As a preferred embodiment of this embodiment, the processor 42 may be an integrated circuit chip having signal processing capabilities. In implementation, the steps of the above method may be performed by instructions in the form of hardware, integrated logic circuits, or software in the processor 42. The Processor 42 may be a general-purpose Processor, and includes a Central Processing Unit (CPU), a Network Processor (NP), and the like; the device can also be a Digital Signal Processor (DSP), an Application Specific Integrated Circuit (ASIC), a Field-programmable gate Array (FPGA) or other programmable logic device, a discrete gate or transistor logic device, or a discrete hardware component. The various methods, steps and logic blocks disclosed in the embodiments of the present invention may be implemented or performed. A general purpose processor may be a microprocessor or the processor may be any conventional processor or the like. The steps of the method disclosed in connection with the embodiments of the present invention may be directly implemented by a hardware decoding processor, or implemented by a combination of hardware and software modules in the decoding processor. The software module may be located in ram, flash memory, rom, prom, or eprom, registers, etc. storage media as is well known in the art. The storage medium is located in a memory 41, and a processor 42 reads information in the memory 41 and performs the steps of the method in combination with hardware thereof.
Example five:
the computer-readable medium provided by the embodiment of the invention has a non-volatile program code executable by a processor, and the program code causes the processor to execute the method provided by the first embodiment or the second embodiment.
Unless specifically stated otherwise, the relative steps, numerical expressions, and values of the components and steps set forth in these embodiments do not limit the scope of the present invention.
It is clear to those skilled in the art that, for convenience and brevity of description, the specific working processes of the system and the apparatus described above may refer to the corresponding processes in the foregoing method embodiments, and are not described herein again.
In all examples shown and described herein, any particular value should be construed as merely exemplary, and not as a limitation, and thus other examples of example embodiments may have different values.
It should be noted that: like reference numbers and letters refer to like items in the following figures, and thus, once an item is defined in one figure, it need not be further defined and explained in subsequent figures.

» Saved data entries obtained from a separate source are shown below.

-- ==== Sys2Proof/Syntax.lean ====
section
/-! DEFINITION. What the core can be asked to do. `Access` is a host access as it arrives at the window (R50, R53);
`Instr` has one constructor per row of spec/opcode_table.json: the commands (R81), the two illegal-word rows (R86) and
the window accesses (R52). A command keeps both operand bytes, also where it ignores them (R83), and an illegal word keeps
every field, so that a word and its instruction determine each other. -/

namespace Sys2Proof

/-- The width of a host access. Only 32-bit accesses have a meaning (R53). -/
inductive Width where
  | byte
  | half
  | word
deriving DecidableEq, Repr

/-- A host access. `off` is the host address minus BASE, so it is negative below the window (R14, R53; LOG 12). -/
inductive Access where
  | read (width : Width) (off : Int)
  | write (width : Width) (off : Int) (data : Word)
deriving DecidableEq, Repr

/-- The word an access carries to the core; a read carries none. -/
def Access.data : Access → Word
  | .read _ _ => 0
  | .write _ _ v => v

/-- One constructor per row of spec/opcode_table.json. -/
inductive Instr where
  -- commands (R81): the operand bytes A and B of the word
  | nop (a b : Byte)
  | gfmul (a b : Byte)
  | sbox (a b : Byte)
  | isbox (a b : Byte)
  | subb (a b : Byte)
  | isubb (a b : Byte)
  | shr (a b : Byte)
  | ishr (a b : Byte)
  | mixc (a b : Byte)
  | imixc (a b : Byte)
  | ark (a b : Byte)
  | enc (a b : Byte)
  | dec (a b : Byte)
  | clrb (a b : Byte)
  | clrk (a b : Byte)
  -- illegal words (R84, R86)
  | reservedOp (a b : Byte)
  | reservedFields (rsv1 b a : Byte) (rsv0 op : Nibble)
  -- window accesses (R52); j and t are the word and the trace number, off the window offset
  | wrBlkData (v : Word)
  | wrKeyData (v : Word)
  | rdStatus
  | rdResult
  | rdCount
  | rdStateW (j : Fin 4)
  | rdTraceW (t j : Fin 4)
  | rdZero (off : Nat)
  | wrIgnored (off : Nat) (v : Word)
deriving DecidableEq, Repr

end Sys2Proof
end

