-- ==== Sys2Proof/WellFormed.lean ====
section
/-! DEFINITION. Which terms of `Instr` are instructions of the spec: an illegal word of the reserved-fields row has a
nonzero reserved field (R84), and the two catch-all window rows carry an offset of the set the spec gives them (R54, R55). -/

namespace Sys2Proof

/-- The offsets a read of which returns 0: write-only (0x00, 0x10, 0x14) and reserved (R54). -/
def zeroReadOffsets : List Nat :=
  [0x00, 0x10, 0x14, 0x18, 0x1C, 0x30, 0x34, 0x38, 0x3C]

/-- The offsets a write to which is ignored: read-only (0x04, 0x08, 0x0C, 0x20..0x2C, 0x40..0x7C) and reserved (R55). -/
def ignoredWriteOffsets : List Nat :=
  [0x04, 0x08, 0x0C, 0x18, 0x1C, 0x20, 0x24, 0x28, 0x2C, 0x30, 0x34, 0x38, 0x3C] ++
  [0x40, 0x44, 0x48, 0x4C, 0x50, 0x54, 0x58, 0x5C] ++
  [0x60, 0x64, 0x68, 0x6C, 0x70, 0x74, 0x78, 0x7C]

/-- A term of `Instr` that the spec's encoding can produce. -/
def Instr.wf : Instr → Bool
  | .reservedFields rsv1 _ _ rsv0 _ => rsv0 != 0 || rsv1 != 0
  | .rdZero off => zeroReadOffsets.contains off
  | .wrIgnored off _ => ignoredWriteOffsets.contains off
  | .nop _ _ => true
  | .gfmul _ _ => true
  | .sbox _ _ => true
  | .isbox _ _ => true
  | .subb _ _ => true
  | .isubb _ _ => true
  | .shr _ _ => true
  | .ishr _ _ => true
  | .mixc _ _ => true
  | .imixc _ _ => true
  | .ark _ _ => true
  | .enc _ _ => true
  | .dec _ _ => true
  | .clrb _ _ => true
  | .clrk _ _ => true
  | .reservedOp _ _ => true
  | .wrBlkData _ => true
  | .wrKeyData _ => true
  | .rdStatus => true
  | .rdResult => true
  | .rdCount => true
  | .rdStateW _ => true
  | .rdTraceW _ _ => true

end Sys2Proof
end

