-- ==== Sys2Proof/Machine/Pipeline.lean ====
section
/-! DEFINITION. The round pipelines ENC (R210) and DEC (R211), at completion: STATE and TRACE change all at once (R214). -/

namespace Sys2Proof.Machine

/-- ENC (R210). -/
def execEnc (_a _b : Byte) (s : State) : Result :=
  checkBlockAndKey (putStages (encStages s.cfg.sbox s.block s.key)) s

/-- DEC (R211). -/
def execDec (_a _b : Byte) (s : State) : Result :=
  checkBlockAndKey (putStages (decStages s.cfg.sbox s.block s.key)) s

end Sys2Proof.Machine
end

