/-- Two windows at multiples of 0x80 that share an address have one BASE (R10, R51). -/
theorem base_eq_of_inWindow {s u : State} {addr : Int} (hs : configWf s.cfg = true) (hu : configWf u.cfg = true)
    (hsaddr : inWindow s addr = true) (huaddr : inWindow u addr = true) : s.cfg.base = u.cfg.base := by
  simp only [configWf, Bool.and_eq_true, decide_eq_true_eq] at hs hu
  rw [inWindow_iff] at hsaddr huaddr
  omega

/-- In an admitted system an address lies in one window at most (R10, R248). -/
theorem window_unique {y : System} (hy : systemWf y = true) {j k : Nat} {s u : State} {addr : Int}
    (hj : y.insts[j]? = some s) (hk : y.insts[k]? = some u) (hs : inWindow s addr = true)
    (hu : inWindow u addr = true) : j = k := by
  simp only [systemWf, Bool.and_eq_true, List.all_eq_true, decide_eq_true_eq] at hy
  obtain ⟨⟨-, hconfig⟩, hnodup⟩ := hy
  have hbase := base_eq_of_inWindow (hconfig s (List.mem_of_getElem? hj)) (hconfig u (List.mem_of_getElem? hk)) hs hu
  have hlt : j < (y.insts.map fun s => s.cfg.base).length := by
    rw [List.length_map]
    exact (List.getElem?_eq_some_iff.1 hj).1
  refine (List.getElem?_inj hlt hnodup).1 ?_
  rw [List.getElem?_map, List.getElem?_map, hj, hk, Option.map_some, Option.map_some, hbase]

/-- In an admitted system the search for a window finds the one that holds the address (R51). -/
theorem findIdx?_inWindow {y : System} (hy : systemWf y = true) {k : Nat} {s : State} {addr : Int}
    (hk : y.insts[k]? = some s) (hs : inWindow s addr = true) :
    y.insts.findIdx? (fun u => inWindow u addr) = some k := by
  obtain ⟨hlt, rfl⟩ := List.getElem?_eq_some_iff.1 hk
  refine List.findIdx?_eq_some_iff_getElem.2 ⟨hlt, hs, fun j hjk hj => ?_⟩
  have hjlt : j < y.insts.length := hjk.trans hlt
  exact hjk.ne (window_unique hy (List.getElem?_eq_getElem hjlt) hk hj hs)

/-- Settles O59: windows do not overlap, so the search finds the one asked for, and only it is changed. -/
theorem accessReachesItsWindow : Obligations.AccessReachesItsWindow := by
  intro y agent a hy
  refine ⟨fun k s hk hs => ?_, fun hnone => ?_⟩
  · refine ⟨_, by rw [systemIssue, findIdx?_inWindow hy hk hs], ?_, fun j hjk => ?_⟩
    · simp [hk]
    · simp [hjk.symm]
  · rw [systemIssue, List.findIdx?_eq_none_iff.2 hnone]

end Sys2Proof.Machine

namespace Sys2Proof.Machine

/-! ## Commands that always succeed -/

/-- Settles O19. -/
theorem nopClearsTheOutcome : Obligations.NopClearsTheOutcome := fun _ _ s =>
  ⟨_, rfl, finish_data s 0 false false, finish_ends rfl rfl rfl rfl rfl rfl⟩

/-- A scalar command leaves its value in RESULT and ends with outcome OK (R26, R235). -/
theorem putResult_ends (v : Byte) (s : State) :
    (finish 0 false false (putResult v s)).data = { s.data with result := v } ∧
      Ends s (finish 0 false false (putResult v s)) 0 false false :=
  ⟨rfl, finish_ends rfl rfl rfl rfl rfl rfl⟩

/-- Settles O20. -/
theorem gfmulWritesResult : Obligations.GfmulWritesResult := fun a b s => ⟨_, rfl, putResult_ends (gfMul a b) s⟩

/-- Settles O21: in a bijection both lookups find what they look for. -/
theorem tableLookupsWriteResult : Obligations.TableLookupsWriteResult := by
  intro a b s hT
  obtain ⟨hdata, hends⟩ := putResult_ends (sboxAt s.cfg.sbox a) s
  obtain ⟨hdata', hends'⟩ := putResult_ends (invSboxAt s.cfg.sbox a) s
  exact ⟨⟨_, _, rfl, hdata, hends, getElem?_sboxAt hT a⟩, ⟨_, _, rfl, hdata', hends', getElem?_invSboxAt hT a⟩⟩

/-- Settles O33: the cleared matrix is 0x00 at every place. -/
theorem clearingTheLoaders : Obligations.ClearingTheLoaders := fun _ _ s =>
  ⟨⟨_, Mat.zero, rfl, clearBlock_data s, finish_ends rfl rfl rfl rfl rfl rfl, Mat.zero_get⟩,
    ⟨_, Mat.zero, rfl, clearKey_data s, finish_ends rfl rfl rfl rfl rfl rfl, Mat.zero_get⟩⟩

/-! ## The stage functions, place by place -/

/-- R124, by the table itself. -/
theorem getElem?_subBytes {T : List Byte} (hT : sboxBijective T = true) (S : Mat) (r c : Fin 4) :
    T[(S.get r c).toNat]? = some ((subBytes T S).get r c) := by
  rw [subBytes, Mat.get_ofFn, getElem?_sboxAt hT]

/-- R125, by the table itself. -/
theorem getElem?_invSubBytes {T : List Byte} (hT : sboxBijective T = true) (S : Mat) (r c : Fin 4) :
    T[((invSubBytes T S).get r c).toNat]? = some (S.get r c) := by
  rw [invSubBytes, Mat.get_ofFn, getElem?_invSboxAt hT]

/-- R170. -/
theorem addRoundKey_get (S K : Mat) (r c : Fin 4) : (addRoundKey S K).get r c = S.get r c ^^^ K.get r c :=
  Mat.get_ofFn _ r c

/-- Settles O22: on a full block SUBB maps STATE by `subBytes` and ISUBB by `invSubBytes`. -/
theorem substitutionOfTheBlock : Obligations.SubstitutionOfTheBlock := fun a b s hT hblk =>
  ⟨exec_onBlock_ends (exec_subb_ok a b hblk) (getElem?_subBytes hT s.block),
    exec_onBlock_ends (exec_isubb_ok a b hblk) (getElem?_invSubBytes hT s.block)⟩

/-- Settles O24: on a full block MIXC maps STATE by `mixColumns` and IMIXC by `invMixColumns`. -/
theorem columnMixOfTheBlock : Obligations.ColumnMixOfTheBlock := fun a b s hblk =>
  ⟨exec_onBlock_ends (exec_mixc_ok a b hblk) (mixColumns_get s.block),
    exec_onBlock_ends (exec_imixc_ok a b hblk) (invMixColumns_get s.block)⟩

/-- Settles O27: on full registers ARK maps STATE by `addRoundKey` with KEY. -/
theorem roundKeyIntoTheBlock : Obligations.RoundKeyIntoTheBlock := fun a b s hblk hkey =>
  exec_onBlock_ends (exec_ark_ok a b hblk hkey) (addRoundKey_get s.block s.key)

/-- `mix_col` of a lane-wise xor (R196). -/
theorem mixCol_xor (x y : Col) : mixCol (Col.ofFn fun r => x.get r ^^^ y.get r) =
    Col.ofFn fun r => (mixCol x).get r ^^^ (mixCol y).get r := by
  simp only [mixCol, Col.ofFn, Col.get, gfMul_xor_left]
  congr 1 <;> ac_rfl

/-- `inv_mix_col` of a lane-wise xor (R196). -/
theorem invMixCol_xor (x y : Col) : invMixCol (Col.ofFn fun r => x.get r ^^^ y.get r) =
    Col.ofFn fun r => (invMixCol x).get r ^^^ (invMixCol y).get r := by
  simp only [invMixCol, Col.ofFn, Col.get, gfMul_xor_left]
  congr 1 <;> ac_rfl

/-- Settles O26: each lane is a sum of products, and the product is additive in the lane. -/
theorem columnMapsAreLinear : Obligations.ColumnMapsAreLinear := fun x y => ⟨mixCol_xor x y, invMixCol_xor x y⟩

/-! ## The pipelines -/

/-- A pipeline leaves its stages in TRACE and the last in STATE, and ends with outcome OK (R210, R211). -/
theorem putStages_ends (g : Stages) (s : State) :
    Ends s (finish 0 false false (putStages g s)) 0 false false ∧
      (finish 0 false false (putStages g s)).data =
        { s.data with trace0 := g.s0, trace1 := g.s1, trace2 := g.s2, trace3 := g.s3, block := g.s3 } :=
  ⟨finish_ends rfl rfl rfl rfl rfl rfl, rfl⟩

/-- Settles O28: each stage of ENC is the stage function of the one before. -/
theorem encryptStages : Obligations.EncryptStages := by
  intro a b s hT hblk hkey
  obtain ⟨hends, hdata⟩ := putStages_ends (encStages s.cfg.sbox s.block s.key) s
  exact ⟨_, _, _, _, _, exec_enc_ok a b hblk hkey, hends, hdata, addRoundKey_get _ _, getElem?_subBytes hT _,
    Mat.get_ofFn _, mixColumns_get _⟩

The flowchart and block diagrams in the figures illustrate the architecture, functionality, and operation of possible implementations of systems, methods and computer program products according to various embodiments of the present invention. In this regard, each block in the flowchart or block diagrams may represent a module, segment, or portion of code, which comprises one or more executable instructions for implementing the specified logical function(s). It should also be noted that, in some alternative implementations, the functions noted in the block may occur out of the order noted in the figures. For example, two blocks shown in succession may, in fact, be executed substantially concurrently, or the blocks may sometimes be executed in the reverse order, depending upon the functionality involved. It will also be noted that each block of the block diagrams and/or flowchart illustration, and combinations of blocks in the block diagrams and/or flowchart illustration, can be implemented by special purpose hardware-based systems which perform the specified functions or acts, or combinations of special purpose hardware and computer instructions.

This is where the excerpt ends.